Horne, Fisher lead McIlroy & Co

South Africans Keith Horne and Trevor Fisher Jnr managed to upstage Rory McIlroy on Thursday in the opening round of the BMW SA Open proudly hosted by the City of Ekurhuleni at Glendower Golf Club – but only just.

The duo each carded six-under-par 66 to have a one-stroke edge over the world number two, with four other players on five-under-par 67 with McIlroy – South Africans Thomas Aiken, Dean Burmester and Jbe’ Kruger, and England’s Jordan L Smith.

“I hit my irons beautifully today and I putted well,” said Horne. “My putting hasn’t been great and today was nice. I made two relatively long putts today which for me is very good and the rest of them were just sort of four-footers, so it was a good day overall as far as my putting, my irons and my short-game were concerned.

“I really struggled with the driver today and I think if I’m going to be in contention on the weekend, I am going to have to sort out my game off the tee box,” he added.

“It was the best I’ve hit the ball in two years,” said Fisher. “I hit some bad shots but I hit some good shots too, and the ball really went where I wanted it to go with the good shots. With my bad shots, I mistime it, but, in general I was quite happy with the way I hit it. I can still improve it a bit.”

For McIlroy, it was a question of putting on an exhibition for the thousands of fans who turned up early on a working – and school – day to watch him. “Teeing off early this morning and seeing the tee lined and each side of the fairways is always nice,” he said. “It’s nice to play in front of crowds like that and it’s great that they are so enthusiastic and getting up out of bed at that time of the morning. It’s a pleasure to play in front of them and hopefully they can continue to come out the next three days.”

His round was somewhat spoiled by a pair of bogeys on four and five – he started on the 10th – after had got it to five-under through 12. But he pulled things back with birdies on six and eight. “I felt like I gave myself a lot of chances on our front nine – the back nine,” he said. “You know, that four-under could have been probably six or seven but look, it was a really good way to start. It was a bit scrappy in places around the last few holes but yeah, five-under-par is a good way to start to start this tournament.

“There were a couple of putts that I felt I had good putts and hit them on a good line.

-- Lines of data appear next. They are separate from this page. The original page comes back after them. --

/-- QUAD_RESET: the commands that the quad's engines hold end with code 0x04 (R325). -/
def execQuadReset (quad : Fin 6) (s : State) : Out :=
  let mine := (s.cmds.filter (fun c => c.quad = quad)).map (·.id)
  let work : M Unit := (s.cmds.filter (fun c => c.quad = quad)).forM (stopCommand 4)
  let s' := match work s with
    | .ok _ t | .error _ t => t
  let s' := { s' with
    cmds := s'.cmds.map fun (c : Cmd) => if mine.contains c.id then c.lostEngine else c
    fabric := { s'.fabric with outstanding := s'.fabric.outstanding.filter fun o => !(o.cmd.any mine.contains) } }
  .next (s'.endThese mine)

/-! ### Power, reset and bring-up (R407, R411, R413) -/

/-- THERMAL_THROTTLE: timing only (R411). -/
def execThermalThrottle (die : Fin 24) (s : State) : Out :=
  .next { s with mgmt := { s.mgmt with throttled := s.mgmt.throttled.filter (· != die) ++ [die] } }

/-- THERMAL_RESET: the device resets; the attic and the cabling stay (R374, R376, R407, R411).
DEDUCED, log entry 29: unsafe. -/
def execThermalReset (s : State) : Out :=
  let m := s.mgmt
  .next { State.reset with
    mgmt := { Mgmt.reset with
      attic := m.attic, svn := m.svn, boots := m.boots, resets := m.resets + 1, fuseEd := m.fuseEd, fuseMl := m.fuseMl }
    fabric := { Fabric.reset with row := s.fabric.row, col := s.fabric.col, nrow := s.fabric.nrow, ncol := s.fabric.ncol,
                                  rsw := s.fabric.rsw, csw := s.fabric.csw }.cable
    schedule := s.schedule, free := s.free, hostReads := s.hostReads, unsupported := s.unsupported, nextId := s.nextId }

/-- The least security version the attic records for an image kind (R407). -/
def Mgmt.minSvn (m : Mgmt) (kind : Nat) : Nat := ((m.svn.find? (fun p => p.1 = kind)).map (·.2)).getD 0

/-- An image is accepted: its fields are whole, both its signatures verify, its keys match the fuse slots, and its version is not below the
minimum (R407). -/
def Mgmt.accepts (m : Mgmt) (x : FwImage) : Bool :=
  let h := x.head
  h.magic = 0x4E595A46 && h.length = x.body.length && h.digest = Config.sha384 x.body
    && Config.ed25519Verifies x.keys.ed (FwHeader.signed h) h.ed && Config.mldsa65Verifies x.keys.ml (FwHeader.signed h) h.ml
    && Config.sha384 x.keys.ed = m.fuseEd && Config.sha384 x.keys.ml = m.fuseMl && m.minSvn h.kind ≤ h.svn

/-- An accepted image raises the minimum of its kind (R407). -/
def Mgmt.raiseSvn (m : Mgmt) (x : FwImage) : Mgmt :=
  { m with svn := (x.head.kind, x.head.svn) :: m.svn.filter (fun p => p.1 != x.head.kind) }

/-- BRING_UP: the next step of R413 completes, or fails and ends the sequence: the monitor's image and the house firmware's are verified at
steps 2 and 6, the retirements of the attic applied at step 4, and the fabric identity word set at step 7. -/
def execBringUp (r : BringStep) (s : State) : Out :=
  let m := s.mgmt
  let verifies := m.bstage = 1 || m.bstage = 5
  if m.bfail || 8 ≤ m.bstage.val then .next s
  else if r.ok && (!verifies || m.accepts r.image) then
    let m' := if verifies then m.raiseSvn r.image else m
    let m' := { m' with
      bstage := m.bstage + 1
      boots := if m.bstage = 1 then m.boots + 1 else m.boots
      monitor := if m.bstage = 1 then some r.image else m.monitor
      firmware := if m.bstage = 5 then some r.image else m.firmware }
    let t := { s with mgmt := m', fabric := if m.bstage = 6 then s.fabric.setIdentity r.identity.toNat else s.fabric }
    .next (State.statusFrom s (if m.bstage = 3 then m.attic.foldl (fun t a => t.retire a.unit) t else t))
  else .next (State.statusFrom s { s with mgmt := { m with bfail := true } })

/-- An accepted image raises its minimum and runs: one of the monitor's kind as the monitor, any other as the house firmware (R407).
DEDUCED, log entry 60: unsafe. -/
def updateFirmware (x : FwImage) (s : State) : State × BitVec 8 :=
  if s.mgmt.accepts x then
    let m := s.mgmt.raiseSvn x
    let ours := s.mgmt.monitor.any fun y => y.head.kind = x.head.kind
    ({ s with mgmt := { m with monitor := if ours then some x else m.monitor, firmware := if ours then m.firmware else some x } }, mboxDone)
  else (s, mboxVerify)

/-- FIRMWARE_UPDATE: answered as a mailbox command is, and ignored while one is busy or without a link (R405, R407, R413). -/
def execFirmwareUpdate (seq : BitVec 24) (head : FwHeader) (body : List Byte) (keys : FwKeys) (s : State) : Out :=
  if !s.linkUp || s.mgmt.mboxStatus = mboxBusy then .next s
  else if !s.firmwareRuns then .next (s.respond seq mboxNoFirmware)
  else
    let r := updateFirmware ⟨head, body, keys⟩ s
    .next (r.1.respond seq r.2)

end Sys2Proof.Machine
end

They were lacking a little bit of speed so I tried to get a little bit aggressive as the round went on. I holed a few nice ones but the ones that I missed I feel a little more speed was needed than anything else. But I’ve been working hard on my putting; I feel like from August last year to today it’s come on leaps and bounds and I hope it can only improve.”

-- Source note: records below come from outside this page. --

-- ==== Sys2Proof/Machine/Turn.lean ====
section
/-! DEFINITION. What moves when the schedule names no one: the device's own steps, and the next hart in turn; and the placing of an
instruction where the next step fetches it. -/
namespace Sys2Proof.Machine
open Sys2Proof

/-! ### The next hart (R241) -/

/-- The number of a slot among all slots: harts of a core ascend by hartid (R241). -/
def Slot.rank (p : Slot) : Nat := 8 * p.core.val + p.slot.val
/-- The hart of the lowest slot among some. -/
def lowestHart (l : List Hart) : Option Hart :=
  l.foldl (fun best h => match best with
    | none => some h
    | some b => if Slot.rank h.place < Slot.rank b.place then some h else some b) none
/-- The next hart that may execute, in turn by ascending slot; it tries again what it waits at. -/
def State.rotate (s : State) : State :=
  let able := s.harts.filter s.runnable
  let above := able.filter fun h => Slot.rank s.hart.place < Slot.rank h.place
  let t := (((lowestHart above).orElse fun _ => lowestHart able).bind fun h => s.turnTo h.place).getD s
  { t with hart := { t.hart with waiting := false } }

/-- The AP of the current hart's core serves its harts one instruction each, in turn by ascending hartid among those that have one ready
(R241). -/
def State.apTurn (s : State) : State :=
  let ready := (s.onCore s.hart.place.core.val).filter fun h => s.runnable h && !h.waiting
  let above := ready.filter fun h => Slot.rank s.hart.place < Slot.rank h.place
  (((lowestHart above).orElse fun _ => lowestHart ready).bind fun h => s.turnTo h.place).getD s
/-- What follows an instruction of a hart: the next hart of its core. -/
def thenNext : Out → Out
  | .next t => .next t.apTurn
  | o => o

/-! ### The device's own steps -/

/-- A step that the device may take of itself; none where it cannot. -/
abbrev Move := State → Option State

/-- The step of an engine on a command whose data is still to be moved. -/
def commandMove (c : Cmd) : Move :=
  match c.engine, c.job.op with
  | .coe, 0 => engineStep c.id (Cmd.isColl 0) moveColl
  | .coe, 1 => engineStep c.id (Cmd.isColl 1) moveColl
  | .coe, 2 => engineStep c.id (Cmd.isColl 2) moveColl
  | .coe, 3 => engineStep c.id (Cmd.isColl 3) moveColl
  | .coe, _ => engineStep c.id Cmd.isExchange moveXa2a
  | .ste, 1 => engineStep c.id Cmd.isLevelWalk moveWalk
  | _, _ => engineStep c.id Cmd.isCopy moveCopy

/-- The end of a command whose data has moved. -/
def commandEnd (c : Cmd) : Move := fun s => s.endWith c.id fun _ => true

/-- The arrivals of a hart that have not registered. -/
def arrivalMoves (h : Hart) : List Move :=
  (List.finRange 16).filterMap fun b =>
    match h.arrivals.get b with
    | some a => if a.registered then none else some (fun s => s.registerArrival h.place b)
    | none => none

/-- A pre-emption that has been requested. -/
def preemptMoves (h : Hart) : List Move :=
  if h.preempt then [fun s => s.preempted h.place, fun s => s.escalated h.place] else []

/-- A message that has come in and waits is performed. -/
def heldMove : Move := fun s =>
  match s.serveFirst s.fabric.held with
  | (t, some _) => some t
  | _ => none

/-- The steps that the device may take of itself, in the order in which this model takes them. -/
def State.moves (s : State) : List Move :=
  s.cmds.flatMap (fun c => [commandMove c, commandEnd c])
    ++ s.msgs.map (fun m s => s.deliverOwn m s.hart.place)
    ++ s.fabric.held.map (fun _ => heldMove)
    ++ (s.fabric.outstanding.filter s.fabric.failedStore).map (fun o s => if s.fabric.outstanding.contains o then s.raiseFailed o else none)
    ++ (s.harts ++ s.saved.map (·.hart)).flatMap arrivalMoves
    ++ s.launches.map (fun l s => s.writeCompletion l.id)
    ++ s.harts.flatMap preemptMoves
    ++ (List.finRange 6).flatMap (fun q => (rangeFrom 0 4).map (fun n s => s.emitMerged q n))
    ++ [dispatch resuming, dispatch begunLaunch, dispatch freshLaunch, State.runTaken, State.applyRetirements]

/-- A turn of the device: each step that it may take of itself, once, and then the next hart. No step that can be taken is passed
over for ever, and no hart that can execute (R236).
DESIGN CHOICE, log entry 2: unsafe with the empty schedule. -/
def State.deviceTurn (s : State) : State :=
  State.rotate { s.moves.foldl (fun s f => (f s).getD s) s with ran := 0 }

/-! ### Placing an instruction where the next step fetches it -/

/-- The current hart fetches the parcel at an address ahead of its pc, along any path; it holds up to 64 (R267). -/
def State.fetchAhead (s : State) (va : Word) : Option State :=
  if s.runnable s.hart ∧ va.toNat % 4 = 0 then
    match fetchParcel va s with
    | .ok p t => some { t with hart := { t.hart with ahead := ((va, p) :: t.hart.ahead.filter (fun e => e.1 != va)).take 64 } }
    | .error _ _ => none
  else none

/-- The storage of a byte range of local memory holds these bytes in memory and in the L2. -/
def State.placeBytes (s : State) (pa : Nat) : List Byte → State
  | [] => s
  | b :: t =>
    let key := localKey pa
    State.placeBytes { s with mem := s.mem.set key b, l2 := s.l2.set key b, poison := s.poison.filter (· != key / 32) } (pa + 1) t

/-- A hart that is ready to fetch at a local address in bare mode, and to start a convoy: what a loader sets so that a placed program
runs.
DEDUCED, log entry 15: safe. -/
def State.ready (s : State) : State :=
  let h := s.hart
  let pc := if h.pc.toNat + 64 < Config.localBytes then h.pc &&& ~~~3#64 else 0
  { s with
    hart := { h.settled with status := .resident, pc := pc, loop := none, covered := none, ahead := [], early := [], issue := true }
    ctxs := s.ctxs.set h.ctx { s.ctxs.get h.ctx with live := true, frozen := false, vatp := 0, swin := .replicate 4 0 }
    cores := s.cores.set h.place.core { s.cores.get h.place.core with il1 := [] }
    tlb := []
    locks := []
    cmds := s.cmds.map (fun c => { c with owned := [], rsbSrc := none, rsbDst := none })
    haltedQuads := s.haltedQuads.filter (· != quadOfCore h.place.core)
    fabric := { s.fabric with outstanding := s.fabric.outstanding.filter (fun o => o.posted || o.born != h.born || o.cmd != none) }
    schedule := []
    ran := 0 }

end Sys2Proof.Machine
end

Fisher was out in the morning while the buzz around McIlroy was at its height, and he thrived on it. “The pressure is nice, and the crowds are nice, so you sort of get into your bubble and zone,” he said. “It’s nice to have people out here watching – a lot more than usual – and it makes you focus a bit harder and I’m trying to use it to my advantage.”

Horne was working his way to the first tee when McIlroy finished, and that got his competive juices flowing. “The crowds were more like Sunday crowds than Thursday crowds,” he said, “but it’s great to have that kind of support.”

The pair will be up against a determined McIlroy. “I had some really good drives on the front nine, the first nine holes and so that was encouraging,” he said. “I made a couple of sloppy swings coming in but that’s something that hopefully I can work on and try to eradicate for tomorrow.”